━━ DATA FOR THIS TASK ━━

-- ==== Sys2Proof/Tests/Slice0.lean ====
section
/-!
SUPPORT. Tests of the model: ill-formed terms, decoding of words written out from the spec's tables, small steps whose
results are worked out by hand from the rules, and machines that meet the hypotheses of every statement.
-/
namespace Sys2Proof.Tests
open Sys2Proof.Machine
set_option Elab.async false

/-! ### Ill-formed terms (R26, R37, R67, R139, R191, R336) -/

/-- A plain word 1. -/
def w (d a b : Reg) : SOp := ⟨d, a, 0, b, 0, false⟩
/-- A memory instruction's fields, in global space, relaxed. -/
def mem (x : SOp) : MemOp := ⟨x, 0, 0, 0, 0, 0⟩
def mat (x : SOp) : MatOp := ⟨x, 0, 0, 0, 0, 0, 0, false⟩
def ctl (x : SOp) (imm : BitVec 24) : CtlOp := ⟨x, imm⟩
def sync (x : SOp) (level : BitVec 2) (index : BitVec 5) : SyncOp := ⟨x, level, index, false⟩
def xfer (x : SOp) : XferOp := ⟨x, false, 0, 0, 0, false⟩
def fab (x : SOp) : FabOp := ⟨x, 0, 0, 0⟩
def imm (d a : Reg) (n : Word) : L3Op := ⟨d, a, 0, false, n⟩

/-- Field uses that R26 and R67 forbid: an unused field set, an odd pair, a group beyond v127, a selector or a mask where
none is taken. -/
theorem test_wf_fields : ([.nop, .ucmp (w 1 2 3), .add64 (w 3 4 6), .add64 (w 4 4 7), .ldQ (mem (w 6 4 0)),
    .enq (xfer (w 0 4 120)), .call (ctl (w 3 0 0) 0), .dotb { mat (w 8 1 2) with k := 1 },
        .br { w := ⟨0, 0, 0, 0, 0, true⟩, imm := 0 },
    .spawn (ctl ⟨0, 2, 1, 4, 0, false⟩ 0), .rwait (fab ⟨0, 0, 1, 2, 0, false⟩), .csrr (w 3 0x15 0)] : List Instr).map wf =
    [true, false, false, false, false, false, false, false, false, false, false, false] := by decide

/-- Immediates, CSR numbers and presets out of range (R36, R71, R96, R101, R118, R275). -/
theorem test_wf_short : ([.shli ⟨1, 2, 0, 32, false⟩, .shri ⟨1, 2, 0, 0x1FF, false⟩, .sari ⟨1, 2, 0, 32, false⟩, .sel (w 1 2 3),
    .csrr (w 1 0x30 0), .csrw (w 0x14 1 0), .csrw (w 0x0D 1 0), .ldi (imm 1 2 0), .cvtq (imm 1 2 8), .amaxb (imm 2 2 8),
    .pack (imm 1 2 4), .setx ⟨w 0 0 0, 0x00000C⟩, .setx ⟨w 0 0 0, 0x40C000⟩, .budget ⟨w 2 0 0, 1⟩, .csrmvRead ⟨w 2 0 0,
        0x150001⟩,
    .csrmvRead ⟨w 2 0 0, 0x100000⟩, .csrmvWrite ⟨w 0 2 0, 0x150000⟩] : List Instr).any wf = false := by decide

/-- Spaces, scopes and orders that a memory instruction does not take (R139). -/
theorem test_wf_memory : ([.ldW { mem (w 1 2 0) with space := 3 }, .ldW { mem (w 1 2 0) with order := 2, scope := 1 },
    .ldW { mem (w 1 2 0) with order := 1 }, .ldW { mem (w 1 2 0) with scope := 1 },
        .ldW { mem (w 1 2 0) with space := 1, reuse := 1 },
    .ldW { mem (w 1 2 0) with order := 1, scope := 7 }, .stW { mem (w 0 2 1) with space := 2 },
    .stW { mem (w 0 2 1) with order := 1, scope := 1 }, .redAdd { mem (w 0 2 1) with space := 1 },
    .atomAdd { mem (w 1 2 1) with space := 1 }, .pref (mem (w 2 2 0)), .cclean { mem (w 0 2 1) with order := 1, scope := 1 },
    .fence (mem (w 0 0 0)), .fence { mem (w 0 0 0) with order := 1, scope := 1, imm := 4 },
        .defer { mem (w 0 2 1) with reuse := 1 },
    .resolve { mem (w 0 2 1) with scope := 1 }] : List Instr).any wf = false := by decide

/-- Product fields, mode fields and arrival controls (R191, R174). -/
theorem test_wf_matrix : ([.modeM { mat (w 16 0 0) with k := 1 }, .modeM (mat (w 8 0 0)), .modeM (mat (w 0 0 0)),
    .modeM { mat (w 112 0 0) with n := 1 }, .modeV { mat (w 0 0 0) with n := 1 }, .mma (mat (w 0 1 2)),
    .mma { mat (w 0 1 2) with k := 1, srcA := 2 }, .mma { mat (w 0 1 2) with k := 1, srcB := 2 },
    .mma { mat (w 0 1 2) with k := 1, srcA := 1 }, .mma { mat (w 1 1 2) with k := 1 },
        .gmma { mat (w 0 1 2) with k := 1, srcB := 3 },
    .dotb { mat (w 16 1 2) with k := 1, srcB := 1 }, .mdrain { mat (w 0 1 0) with srcA := 2 },
        .mfill { mat (w 0 1 0) with slotA := 1 },
    .mstat { mat (w 1 0 0) with acc := true }] : List Instr).any wf = false := by decide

━━━

**ACTIVITY**
Return, word for word, the lines of the data above from the line with "0, 0x100000⟩, .csrmvWrite" through the line with "space := 1, reuse", inclusive.

**ANSWER TO THE EXERCISE**
    .csrmvRead ⟨w 2 0 0, 0x100000⟩, .csrmvWrite ⟨w 0 2 0, 0x150000⟩] : List Instr).any wf = false := by decide

/-- Spaces, scopes and orders that a memory instruction does not take (R139). -/
theorem test_wf_memory : ([.ldW { mem (w 1 2 0) with space := 3 }, .ldW { mem (w 1 2 0) with order := 2, scope := 1 },
    .ldW { mem (w 1 2 0) with order := 1 }, .ldW { mem (w 1 2 0) with scope := 1 },
        .ldW { mem (w 1 2 0) with space := 1, reuse := 1 },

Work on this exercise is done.